-- ==== Sys2Proof/Tests/Slice0.lean ====
section
/-! SUPPORT. Tests/Slice0.lean: the model's own tests. Expected values are the spec's: the words of 30_encoding.md, the
examples of the command rules and the vectors of 95_test_vectors.md. Then, for each statement with hypotheses, a witness
that meets them. -/

namespace Sys2Proof.Machine.Tests

/-! ## Helpers -/

/-- The state a step answers, if it answers one. -/
def stateOf : Host.Outcome State Fault Refusal → Option State
  | .next t => some t
  | .fault _ => none
  | .refused _ => none

/-- Reset with the four operand registers written. -/
def withOperands (a b : BitVec 8) (k n : Word) : State := { State.reset with opa := a, opb := b, opk := k, opn := n }

/-- RES and STATUS after one step that completes command word `w` with these operands. -/
def resultOf (w : Nat) (a b : BitVec 8) (k n : Word) : Option (BitVec 8 × Word) :=
  (stateOf (step ((withOperands a b k n).withFetchWord 16 w))).map fun t => (t.res, t.status.word)

/-- CNT and STATUS after one step that completes ORDER. -/
def orderResultOf (a : BitVec 8) (m n : Word) : Option (Word × Word) :=
  (stateOf (step ((withOperands a 0#8 m n).withFetchWord 16 7))).map fun t => (t.cnt, t.status.word)

/-- FMUL of 3 and 7 in flight with one transaction before its COMPLETE, and a read of RES pending. -/
def flying : State :=
  { (withOperands 3#8 7#8 0#16 0#16).issueRegs 0x0001#16 with due := 1, pending := [rdAction .res] }

/-! ## WellFormed: the check on `illegal` refuses the fields of a legal word (R77, R78) -/

theorem test_wf_refuses_fmul_fields : (Instr.illegal 0x000#12 0x1#4).wellFormed = false := by decide
theorem test_wf_refuses_order_fields : (Instr.illegal 0x000#12 0x7#4).wellFormed = false := by decide
theorem test_wf_accepts_illegal_fields :
    (Instr.illegal 0x000#12 0x0#4).WellFormed ∧ (Instr.illegal 0x000#12 0x8#4).WellFormed ∧
      (Instr.illegal 0x001#12 0x1#4).WellFormed := by decide

/-! ## Decoding of words written out from R71, R77 and R81 -/

theorem test_decode_fmul : decodeTableWord 16 0b0000_0000_0000_0001 = some .fmul := by decide
theorem test_decode_finv : decodeTableWord 16 0b0000_0000_0000_0010 = some .finv := by decide
theorem test_decode_padd : decodeTableWord 16 0b0000_0000_0000_0011 = some .padd := by decide
theorem test_decode_pdbl : decodeTableWord 16 0b0000_0000_0000_0100 = some .pdbl := by decide
theorem test_decode_smulh : decodeTableWord 16 0b0000_0000_0000_0101 = some .smulh := by decide
theorem test_decode_smull : decodeTableWord 16 0b0000_0000_0000_0110 = some .smull := by decide
theorem test_decode_order : decodeTableWord 16 0b0000_0000_0000_0111 = some .order := by decide
/-- RSV = 0x002, OP = 0x6. -/
theorem test_decode_illegal :
    decodeTableWord 16 0b0000_0000_0010_0110 = some (.illegal 0x002#12 0x6#4) := by decide
/-- W = 1, IDX = 5 (OPN), DATA = 0x8001. -/
theorem test_decode_wr : decodeTableWord 24 0b1_101_1000_0000_0000_0001 = some (.wr .opn 0x8001#16) := by decide
/-- W = 0, IDX = 7 (CNT); DATA is ignored. -/
theorem test_decode_rd : decodeTableWord 24 0b0_111_1000_0000_0000_0001 = some (.rd .cnt) := by decide
theorem test_decode_rejects_by_name :
    decodeBits 32 0x10000 = .error (.noSuchLength 32) ∧ decodeBits 24 0x100000 = .error (.tooWide 24 0x100000) ∧
      decodeBits 16 0x10000 = .error (.tooWide 16 0x10000) := ⟨rfl, rfl, rfl⟩
/-- The examples of R81. -/
theorem test_encode_examples :
    encode (.wr .opa 0x0050#16) = .htx 0xA0050#20 ∧ encode (.wr .cmd 0x0005#16) = .htx 0x80005#20 ∧
      encode (.rd .status) = .htx 0x10000#20 ∧ encode (.rd .res) = .htx 0x60000#20 := by decide

/-! ## Commands -/

/-- R110: the upper nibbles do not matter. -/
theorem test_fmul_nibbles : resultOf 1 0x3F#8 0x2F#8 0#16 0#16 = some (0x0A#8, 0x0002#16) := by decide
/-- V-MUL, further vectors. -/
theorem test_fmul_vector : resultOf 1 0xFB#8 0x39#8 0#16 0#16 = some (0x0C#8, 0x0002#16) := by decide
/-- V-FINV. -/
theorem test_finv_vector : resultOf 2 0x32#8 0#8 0#16 0#16 = some (0x09#8, 0x0002#16) := by decide
theorem test_finv_zero : resultOf 2 0xF0#8 0#8 0#16 0#16 = some (0x00#8, 0x0006#16) := by decide
/-- V-PADD, both operands off the curve. -/
theorem test_padd_generic : resultOf 3 0x12#8 0x34#8 0#16 0#16 = some (0xCA#8, 0x0002#16) := by decide
theorem test_padd_same_x : resultOf 3 0x12#8 0x15#8 0#16 0#16 = some (0x00#8, 0x0002#16) := by decide
/-- R135. -/
theorem test_pdbl_generator : resultOf 4 0x50#8 0#8 0#16 0#16 = some (0xFB#8, 0x0002#16) := by decide
theorem test_pdbl_x_zero : resultOf 4 0x0B#8 0#8 0#16 0#16 = some (0x00#8, 0x0002#16) := by decide
/-- V-SMUL: the zero scalar gives INF, not P. -/
theorem test_smulh_zero : resultOf 5 0x50#8 0#8 0#16 0#16 = some (0x00#8, 0x0002#16) := by decide
theorem test_smulh_ffff : resultOf 5 0x50#8 0#8 0xFFFF#16 0#16 = some (0x11#8, 0x0002#16) := by decide +kernel
/-- V-SMUL: only the top bit set. -/
theorem test_smull_top_bit : resultOf 6 0x50#8 0#8 0x8000#16 0#16 = some (0x96#8, 0x0002#16) := by decide +kernel
theorem test_smull_off_curve : resultOf 6 0x12#8 0#8 5#16 0#16 = some (0x7D#8, 0x0002#16) := by decide +kernel
/-- V-ORDER rows 4 and 3. -/
theorem test_order_generator : orderResultOf 0x50#8 22#16 22#16 = some (22#16, 0x0022#16) := by decide
theorem test_order_bound_too_small : orderResultOf 0x81#8 10#16 22#16 = some (0#16, 0x000A#16) := by decide
/-- V-PORT rows 7 and 9. -/
theorem test_illegal_zero : resultOf 0x0000 0x03#8 0x07#8 0#16 0#16 = some (0x00#8, 0x000E#16) := by decide
theorem test_illegal_rsv : resultOf 0x0011 0x03#8 0x07#8 0#16 0#16 = some (0x00#8, 0x000E#16) := by decide

/-! ## Transactions -/

/-- V-PORT row 2: the high byte is dropped. -/
theorem test_wr_opa : (stateOf (exec (.wr .opa 0x1250#16) State.reset)).map (·.opa) = some 0x50#8 := by decide
/-- R97: a CMD write while busy is lost. -/
theorem test_wr_cmd_busy : (stateOf (exec (.wr .cmd 0x0004#16) flying)).map (·.cmd) = some 0x0001#16 := by decide
/-- V-PORT row 5: STATUS before COMPLETE. -/
theorem test_rd_status_busy : (stateOf (exec (.rd .status) flying)).map (·.reads) = some [0x0001#16] := by decide
/-- V-PORT row 18: ISGEN is kept and is bit 5. -/
theorem test_rd_status_isgen :
    (stateOf (exec (.rd .status) { State.reset with status := ⟨false, true, 0#3, true⟩ })).map (·.reads)
      = some [0x0022#16] := by decide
....
▶ _What is needed_
Give back every entry exactly, with nothing left out.

▶ _Exercise answer_
-- ==== Sys2Proof/Tests/Slice0.lean ====
section
/-! SUPPORT. Tests/Slice0.lean: the model's own tests. Expected values are the spec's: the words of 30_encoding.md, the
examples of the command rules and the vectors of 95_test_vectors.md. Then, for each statement with hypotheses, a witness
that meets them. -/

namespace Sys2Proof.Machine.Tests

/-! ## Helpers -/

/-- The state a step answers, if it answers one. -/
def stateOf : Host.Outcome State Fault Refusal → Option State
  | .next t => some t
  | .fault _ => none
  | .refused _ => none

/-- Reset with the four operand registers written. -/
def withOperands (a b : BitVec 8) (k n : Word) : State := { State.reset with opa := a, opb := b, opk := k, opn := n }

/-- RES and STATUS after one step that completes command word `w` with these operands. -/
def resultOf (w : Nat) (a b : BitVec 8) (k n : Word) : Option (BitVec 8 × Word) :=
  (stateOf (step ((withOperands a b k n).withFetchWord 16 w))).map fun t => (t.res, t.status.word)

/-- CNT and STATUS after one step that completes ORDER. -/
def orderResultOf (a : BitVec 8) (m n : Word) : Option (Word × Word) :=
  (stateOf (step ((withOperands a 0#8 m n).withFetchWord 16 7))).map fun t => (t.cnt, t.status.word)

/-- FMUL of 3 and 7 in flight with one transaction before its COMPLETE, and a read of RES pending. -/
def flying : State :=
  { (withOperands 3#8 7#8 0#16 0#16).issueRegs 0x0001#16 with due := 1, pending := [rdAction .res] }

/-! ## WellFormed: the check on `illegal` refuses the fields of a legal word (R77, R78) -/

theorem test_wf_refuses_fmul_fields : (Instr.illegal 0x000#12 0x1#4).wellFormed = false := by decide
theorem test_wf_refuses_order_fields : (Instr.illegal 0x000#12 0x7#4).wellFormed = false := by decide
theorem test_wf_accepts_illegal_fields :
    (Instr.illegal 0x000#12 0x0#4).WellFormed ∧ (Instr.illegal 0x000#12 0x8#4).WellFormed ∧
      (Instr.illegal 0x001#12 0x1#4).WellFormed := by decide

/-! ## Decoding of words written out from R71, R77 and R81 -/

theorem test_decode_fmul : decodeTableWord 16 0b0000_0000_0000_0001 = some .fmul := by decide
theorem test_decode_finv : decodeTableWord 16 0b0000_0000_0000_0010 = some .finv := by decide
theorem test_decode_padd : decodeTableWord 16 0b0000_0000_0000_0011 = some .padd := by decide
theorem test_decode_pdbl : decodeTableWord 16 0b0000_0000_0000_0100 = some .pdbl := by decide
theorem test_decode_smulh : decodeTableWord 16 0b0000_0000_0000_0101 = some .smulh := by decide
theorem test_decode_smull : decodeTableWord 16 0b0000_0000_0000_0110 = some .smull := by decide
theorem test_decode_order : decodeTableWord 16 0b0000_0000_0000_0111 = some .order := by decide
/-- RSV = 0x002, OP = 0x6. -/
theorem test_decode_illegal :
    decodeTableWord 16 0b0000_0000_0010_0110 = some (.illegal 0x002#12 0x6#4) := by decide
/-- W = 1, IDX = 5 (OPN), DATA = 0x8001. -/
theorem test_decode_wr : decodeTableWord 24 0b1_101_1000_0000_0000_0001 = some (.wr .opn 0x8001#16) := by decide
/-- W = 0, IDX = 7 (CNT); DATA is ignored. -/
theorem test_decode_rd : decodeTableWord 24 0b0_111_1000_0000_0000_0001 = some (.rd .cnt) := by decide
theorem test_decode_rejects_by_name :
    decodeBits 32 0x10000 = .error (.noSuchLength 32) ∧ decodeBits 24 0x100000 = .error (.tooWide 24 0x100000) ∧
      decodeBits 16 0x10000 = .error (.tooWide 16 0x10000) := ⟨rfl, rfl, rfl⟩
/-- The examples of R81. -/
theorem test_encode_examples :
    encode (.wr .opa 0x0050#16) = .htx 0xA0050#20 ∧ encode (.wr .cmd 0x0005#16) = .htx 0x80005#20 ∧
      encode (.rd .status) = .htx 0x10000#20 ∧ encode (.rd .res) = .htx 0x60000#20 := by decide

/-! ## Commands -/

/-- R110: the upper nibbles do not matter. -/
theorem test_fmul_nibbles : resultOf 1 0x3F#8 0x2F#8 0#16 0#16 = some (0x0A#8, 0x0002#16) := by decide
/-- V-MUL, further vectors. -/
theorem test_fmul_vector : resultOf 1 0xFB#8 0x39#8 0#16 0#16 = some (0x0C#8, 0x0002#16) := by decide
/-- V-FINV. -/
theorem test_finv_vector : resultOf 2 0x32#8 0#8 0#16 0#16 = some (0x09#8, 0x0002#16) := by decide
theorem test_finv_zero : resultOf 2 0xF0#8 0#8 0#16 0#16 = some (0x00#8, 0x0006#16) := by decide
/-- V-PADD, both operands off the curve. -/
theorem test_padd_generic : resultOf 3 0x12#8 0x34#8 0#16 0#16 = some (0xCA#8, 0x0002#16) := by decide
theorem test_padd_same_x : resultOf 3 0x12#8 0x15#8 0#16 0#16 = some (0x00#8, 0x0002#16) := by decide
/-- R135. -/
theorem test_pdbl_generator : resultOf 4 0x50#8 0#8 0#16 0#16 = some (0xFB#8, 0x0002#16) := by decide
theorem test_pdbl_x_zero : resultOf 4 0x0B#8 0#8 0#16 0#16 = some (0x00#8, 0x0002#16) := by decide
/-- V-SMUL: the zero scalar gives INF, not P. -/
theorem test_smulh_zero : resultOf 5 0x50#8 0#8 0#16 0#16 = some (0x00#8, 0x0002#16) := by decide
theorem test_smulh_ffff : resultOf 5 0x50#8 0#8 0xFFFF#16 0#16 = some (0x11#8, 0x0002#16) := by decide +kernel
/-- V-SMUL: only the top bit set. -/
theorem test_smull_top_bit : resultOf 6 0x50#8 0#8 0x8000#16 0#16 = some (0x96#8, 0x0002#16) := by decide +kernel
theorem test_smull_off_curve : resultOf 6 0x12#8 0#8 5#16 0#16 = some (0x7D#8, 0x0002#16) := by decide +kernel
/-- V-ORDER rows 4 and 3. -/
theorem test_order_generator : orderResultOf 0x50#8 22#16 22#16 = some (22#16, 0x0022#16) := by decide
theorem test_order_bound_too_small : orderResultOf 0x81#8 10#16 22#16 = some (0#16, 0x000A#16) := by decide
/-- V-PORT rows 7 and 9. -/
theorem test_illegal_zero : resultOf 0x0000 0x03#8 0x07#8 0#16 0#16 = some (0x00#8, 0x000E#16) := by decide
theorem test_illegal_rsv : resultOf 0x0011 0x03#8 0x07#8 0#16 0#16 = some (0x00#8, 0x000E#16) := by decide

/-! ## Transactions -/

/-- V-PORT row 2: the high byte is dropped. -/
theorem test_wr_opa : (stateOf (exec (.wr .opa 0x1250#16) State.reset)).map (·.opa) = some 0x50#8 := by decide
/-- R97: a CMD write while busy is lost. -/
theorem test_wr_cmd_busy : (stateOf (exec (.wr .cmd 0x0004#16) flying)).map (·.cmd) = some 0x0001#16 := by decide
/-- V-PORT row 5: STATUS before COMPLETE. -/
theorem test_rd_status_busy : (stateOf (exec (.rd .status) flying)).map (·.reads) = some [0x0001#16] := by decide
/-- V-PORT row 18: ISGEN is kept and is bit 5. -/
theorem test_rd_status_isgen :
    (stateOf (exec (.rd .status) { State.reset with status := ⟨false, true, 0#3, true⟩ })).map (·.reads)
      = some [0x0022#16] := by decide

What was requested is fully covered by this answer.